Work through the listing below and count the lines that hold "shift". Answer with the number alone.

** GIVEN RECORDS follows **

-- ==== Sys2Proof/Syntax.lean ====
section
/-! DEFINITION. The 34 instructions of the opcode map (30_encoding.md R75), one constructor a row, in the
order of spec/opcode_table.json. Operands have the width of their field (R71, R73), so every operand value the
encoding admits is one of the type and no other is. -/

namespace Sys2Proof

/-- An instruction with its operands. The pattern in each docstring is the instruction's normative name (R78). -/
inductive Instr where
  /-- 00E0 CLS: clear the framebuffer (R161). -/
  | cls
  /-- 00EE RET: return from subroutine (R100). -/
  | ret
  /-- 1nnn JP nnn: jump (R101). -/
  | jp (nnn : BitVec 12)
  /-- 2nnn CALL nnn: call subroutine (R102). -/
  | call (nnn : BitVec 12)
  /-- 3xnn SE Vx, nn: skip if equal to immediate (R110). -/
  | seImm (x : Reg) (nn : Byte)
  /-- 4xnn SNE Vx, nn: skip if not equal to immediate (R111). -/
  | sneImm (x : Reg) (nn : Byte)
  /-- 5xy0 SE Vx, Vy: skip if registers equal (R112). -/
  | seReg (x y : Reg)
  /-- 6xnn LD Vx, nn: load immediate (R120). -/
  | ldImm (x : Reg) (nn : Byte)
  /-- 7xnn ADD Vx, nn: add immediate without flag (R121). -/
  | addImm (x : Reg) (nn : Byte)
  /-- 8xy0 LD Vx, Vy: copy register (R131). -/
  | ldReg (x y : Reg)
  /-- 8xy1 OR Vx, Vy (R132). -/
  | orReg (x y : Reg)
  /-- 8xy2 AND Vx, Vy (R133). -/
  | andReg (x y : Reg)
  /-- 8xy3 XOR Vx, Vy (R134). -/
  | xorReg (x y : Reg)
  /-- 8xy4 ADD Vx, Vy: add with carry flag (R135). -/
  | addReg (x y : Reg)
  /-- 8xy5 SUB Vx, Vy: subtract with not-borrow flag (R136). -/
  | subReg (x y : Reg)
  /-- 8xy6 SHR Vx: shift right by one; the `y` field is decoded and its register is not used (R73, R137). -/
  | shr (x y : Reg)
  /-- 8xy7 SUBN Vx, Vy: reverse subtract with not-borrow flag (R138). -/
  | subnReg (x y : Reg)
  /-- 8xyE SHL Vx: shift left by one; the `y` field is decoded and its register is not used (R73, R139). -/
  | shl (x y : Reg)
  /-- 9xy0 SNE Vx, Vy: skip if registers differ (R113). -/
  | sneReg (x y : Reg)
  /-- Annn LD I, nnn: load index (R150). -/
  | ldI (nnn : BitVec 12)
  /-- Bnnn JP V0, nnn: jump with offset. One operand field `nnn`; extended mode reads `x` and `nn` out of the
  same bits when it executes (R72, R103). -/
  | jpV0 (nnn : BitVec 12)
  /-- Cxnn RND Vx, nn: random byte under mask (R122). -/
  | rnd (x : Reg) (nn : Byte)
  /-- Dxyn DRW Vx, Vy, n: draw a sprite of `n` rows, 0 to 15 (R162). -/
  | drw (x y : Reg) (n : Fin 16)
  /-- Ex9E SKP Vx: skip if key held (R170). -/
  | skp (x : Reg)
  /-- ExA1 SKNP Vx: skip if key not held (R171). -/
  | sknp (x : Reg)
  /-- Fx07 LD Vx, DT: read the delay timer (R180). -/
  | ldVxDt (x : Reg)
  /-- Fx0A LD Vx, K: wait for a key (R172). -/
  | ldVxK (x : Reg)
  /-- Fx15 LD DT, Vx: set the delay timer (R181). -/
  | ldDtVx (x : Reg)
  /-- Fx18 LD ST, Vx: set the sound timer (R182). -/
  | ldStVx (x : Reg)
  /-- Fx1E ADD I, Vx: add register to index (R152). -/
  | addI (x : Reg)
  /-- Fx29 LD F, Vx: point index at a font glyph (R151). -/
  | ldF (x : Reg)
  /-- Fx33 LD B, Vx: store binary-coded decimal (R190). -/
  | ldB (x : Reg)
  /-- Fx55 LD [I], Vx: store registers V0 to Vx (R191). -/
  | storeRegs (x : Reg)
  /-- Fx65 LD Vx, [I]: load registers V0 to Vx (R192). -/
  | loadRegs (x : Reg)
  deriving DecidableEq, Repr

end Sys2Proof
end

** End of GIVEN RECORDS **

> _ANSWER SECTION_
2